House debates

Monday, 14 October 2019

Private Members' Business

Agriculture

7:07 pm

Photo of David GillespieDavid Gillespie (Lyne, National Party) Share this | Hansard source

I rise to talk about this motion. One of the most important things to keeping agriculture sustainable is for our farmers to receive prices for their goods that allow them to make a profit. As you will appreciate, Mr Deputy Speaker Hogan, living in an area with huge beef producers, sugar and all sorts of horticulture, the price farmers get is sometimes a result of the supply and demand curve. But in this country, paradoxically, because of the concentration of power in the hands of retailers, we often have the situation where it is not sustainable because there isn't a normal market operating. Instead of the regular supply and demand situation, retailers dictate the price and the processors or the raw producer have to fit the volumes and the price. It is unsustainable in so many areas. How ironic it is that the inaugural ACCC chairman, Allan Fels, the champion of free markets and competition policy, is now calling for a levy on fresh milk. That is very welcome, but how ironic it is. I assume that he's reached the conclusion that a lot of us on this side and some of those on the other side have reached, that the market is definitely not delivering for the dairy industry.

Dairy farmers are the canary in the coalmine for many people out in the general community, but there are many primary producers, whether in horticulture or fruit and veg and in all sorts of processed goods, who have to meet price targets. Some of them even have to pay for the retailers' advertising. They get a price but then they get told that they have to have rebates and they have to pay for advertising and they have to pay for shelf space. All this is under the radar and not seen unless you're in the industry.

Dairy farmers have a very perishable product, like sugar, and they are price-takers, not price-makers. There is a huge bargaining imbalance between dairy farmers and their most common negotiator body, the processors, but there are some that deal directly with the retailers. Dollar-a-litre milk was the epitome. It was ruinous to many processors as much as it was to dairy farmers because there was a huge knock-on effect. The value of processors' brand milks that they'd built up over generations was destroyed, was cut away with the switch in the milk volumes that they had to put into the no-brand milks. So they would get their premium brand price, but the volume switched. It was the old switcheroo, so then retailers could say, 'Okay, we're giving processor X or processor Y their premium price, but next year we're only buying 30 per cent of the volume that they sell us at that premium price and you'll pay a different price.' So, standard terms in these contracts are due to change.

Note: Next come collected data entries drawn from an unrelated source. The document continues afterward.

/-- A slot for a program, room for regions, and a composite buffer and a scratch region that nothing uses. -/
theorem witness_buffer_messages :
    (live.msgOn 0 h1 0x0030 .any 1 = true ∧ 15 ≤ 15 ∧ mprogOk [0#32] [] = true ∧ (live.atMsg 0 h1 0x0030).ridgeUp 1 = true) ∧
    (live.msgOn 0 h1 0x0031 .any 1 = true ∧ (live.atMsg 0 h1 0x0031).ridgeUp 1 = true) ∧
    (live.msgOn 0 h1 0x0034 .any 1 = true ∧ 1048576 % 1024 = 0 ∧ 1 * 1048576 ≤ 1048576 ∧
     ((live.atMsg 0 h1 0x0034).ridge 1).p.cirques.contains 0 = true ∧ ((live.atMsg 0 h1 0x0034).ridge 1).state = .opened ∧
     (live.atMsg 0 h1 0x0034).cbufBytes 0 + 1 * 1048576 ≤ 1048576 ∧ (live.atMsg 0 h1 0x0034).cbufCount 1 < 64 ∧
     ((live.atMsg 0 h1 0x0034).newRegion 1 (.composite 1 1048576 0 none) 1048576).isSome = true) ∧
    (stores.msgOn 0 h1 0x0035 .any 1 = true ∧ (stores.atMsg 0 h1 0x0035).isCbuf 1 9 = true ∧
     ((stores.atMsg 0 h1 0x0035).freeBuf 1 9).isSome = true) ∧
    (live.msgOn 0 h1 0x0038 .any 1 = true ∧ ((live.atMsg 0 h1 0x0038).ridge 1).p.cirques.contains 0 = true ∧
     ((live.atMsg 0 h1 0x0038).ridge 1).p.scratch ≠ 0 ∧ ((live.atMsg 0 h1 0x0038).ridge 1).state = .opened ∧
     (live.atMsg 0 h1 0x0038).findGroups 0 2 = some [0, 1] ∧
     ((live.atMsg 0 h1 0x0038).newRegion 1 (.scratch 0 [0, 1] false) (2 * 256 * rowBytes)).isSome = true) ∧
    (stores.msgOn 0 h1 0x0039 .any 1 = true ∧ (stores.atMsg 0 h1 0x0039).scratchOf 1 10 = some (0, 1, false) ∧
     (stores.atMsg 0 h1 0x0039).reqs = []) := by
  and_intros <;> decide +kernel

/-- An index of one stripe fits, index 0 is idle, and the ridge has no sequence. -/
theorem witness_index_messages :
    (live.msgOn 0 h1 0x003C .any 1 = true ∧ indexParams.ok = true ∧
     indexParams.cirques.all (fun c => ((live.atMsg 0 h1 0x003C).ridge 1).p.cirques.contains c) = true ∧
     ((live.atMsg 0 h1 0x003C).ridge 1).state = .opened ∧ (live.atMsg 0 h1 0x003C).health.drain = false ∧
     (List.range 16).find? (fun x => ((live.atMsg 0 h1 0x003C).indexes.get? (indexKey 1 x)).isNone) = some 0 ∧
     (live.atMsg 0 h1 0x003C).boot.trngBad = false) ∧
    (stores.msgOn 0 h1 0x003D .any 1 = true ∧ (stores.atMsg 0 h1 0x003D).indexOf 1 (indexHandle 0 1) = some index0 ∧
     (stores.atMsg 0 h1 0x003D).indexBusy 1 (indexHandle 0 1) = false) ∧
    (live.msgOn 0 h1 0x003E .any 1 = true ∧ ((live.atMsg 0 h1 0x003E).ridge 1).state = .opened ∧
     ((live.atMsg 0 h1 0x003E).ridge 1).pskr = none ∧ (live.atMsg 0 h1 0x003E).seqCount 1 = 0 ∧
     ((live.atMsg 0 h1 0x003E).reserveGroups 1 ((live.atMsg 0 h1 0x003E).ridge 1).p.cirques).isSome = true ∧
     (live.atMsg 0 h1 0x003E).boot.trngBad = false) ∧
    ((live.modRidge 1 (fun g => { g with pskr := some sketches })).msgOn 0 h1 0x003F .any 1 = true ∧
     (((live.modRidge 1 (fun g => { g with pskr := some sketches })).atMsg 0 h1 0x003F).ridge 1).pskr.isSome = true ∧
     ((live.modRidge 1 (fun g => { g with pskr := some sketches })).atMsg 0 h1 0x003F).seqCount 1 = 0) := by
  and_intros <;> decide +kernel

/-- Each filter table has a free place, and the ridge a filter entry at index 3 of bank 0. -/
theorem witness_loupe_messages :
    (live.msgOn 0 h1 0x0040 .any 1 = true ∧ loupeOk body .rfl = true ∧ (live.atMsg 0 h1 0x0040).lFree 1 .rfl = some (0, 0)) ∧
    (live.msgRuns 0 h0 0x0040 .ridge0 = true ∧ loupeOk body .ofl = true ∧ (live.atMsg 0 h0 0x0040).lFree 0 .ofl = some (15, 0)) ∧
    (filters.msgOn 0 h1 0x0040 .any 1 = true ∧ (filters.atMsg 0 h1 0x0040).lNamed 1 .rfl 3 = some (0, 3) ∧ loupeOk body .rfl = true) := by
  and_intros <;> decide +kernel

/-- The port has no connection, time may step, and the lists and shapers are valid. -/
theorem witness_port_and_time_messages :
    (live.msgRuns 0 h0 0x0048 .ridge0 = true ∧ [7].length = 2 ^ 0 ∧ [7].all (fun a => decide (a < 2 ^ 48)) = true ∧
     (live.atMsg 0 h0 0x0048).conns.any (fun e => e.2.p.breakout / 4 == 1) = false ∧ 9000 ≤ 9000 ∧ 1500 ≤ 9000) ∧
    (({ live with time := { live.time with st := .acquiring } } : State).msgRuns 0 h0 0x0049 .ridge0 = true ∧
     (({ live with time := { live.time with st := .acquiring } } : State).atMsg 0 h0 0x0049).time.st = .acquiring) ∧
    (({ State.reset with time := live.time, funcs := live.funcs } : State).msgRuns 0 h0 0x0049 .ridge0 = true ∧
     (({ State.reset with time := live.time, funcs := live.funcs } : State).atMsg 0 h0 0x0049).time.st ≠ .unset ∧
     (({ State.reset with time := live.time, funcs := live.funcs } : State).atMsg 0 h0 0x0049).tenantExists = false) ∧
    (live.msgRuns 0 h1 0x004A .any = true ∧ h1.target = some 1 ∧ (live.atMsg 0 h1 0x004A).brkExists 0 = true ∧
     1 ≤ 800000 ∧ 800000 ≤ (live.atMsg 0 h1 0x004A).rateOf 0 * 1000 ∧
     ((((live.atMsg 0 h1 0x004A).ports.get? (0 / 4)).getD { mode := 0, mtu := 9000 }).mtu + 22) * 8 ≤ 2 ^ 24 ∧
     ((live.atMsg 0 h1 0x004A).brk 0).slopes 1 (classKey 1 7) + 800000 ≤ (live.atMsg 0 h1 0x004A).rateOf 0 * 1000) ∧
    (live.msgRuns 0 h1 0x004B .any = true ∧ (live.atMsg 0 h1 0x004B).brkExists 0 = true ∧ gateOk [(255, 100)] = true ∧
     (live.atMsg 0 h1 0x004B).takeoverOk (((live.atMsg 0 h1 0x004B).brk 0).gate 1).run 1000000 = true) ∧
    (live.msgRuns 0 h0 0x004C .ridge0 = true ∧ (live.atMsg 0 h0 0x004C).brkExists 0 = true ∧ shutterOk [(0, 10000)] = true ∧
     (live.atMsg 0 h0 0x004C).takeoverOk ((live.atMsg 0 h0 0x004C).brk 0).shutter.run 1000000 = true) ∧
    (live.msgRuns 0 h1 0x004D .any = true ∧ (live.atMsg 0 h1 0x004D).brkExists 0 = true) := by
  and_intros <;> decide +kernel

The long-awaited mandatory dairy code of conduct will address a lot of these egregious imbalances, but, as I see it, the problem starts at the top end in many instances. The prices negotiated between the major retailers with the processors are then passed on with unfavourable terms to the producer of the milk, the dairy farmer. All the risk is weighted at the bottom, onto the producer; they take the risk but they don't get the reward. Contract reform measures in the mandatory dairy code of conduct need to come in as a matter of urgency. The exposure draft is coming down the barrel of the legislative process. It's only a regulation. It can't come soon enough. Paradoxically, it is also hurting retailers, because many consumers use milk as a staple, as a benchmark for what other things cost, so they think everything's cheap.

Milk is a very nutritious product. The whole processing industry relies on fresh milk, but the rate of departure from the dairy-producing workforce is scary, and it's accelerating. We will all lose if this continues: the processors won't have enough fresh milk to process, the supermarkets won't have enough fresh product, and we will be losing industry as well as farmers and relying on imports.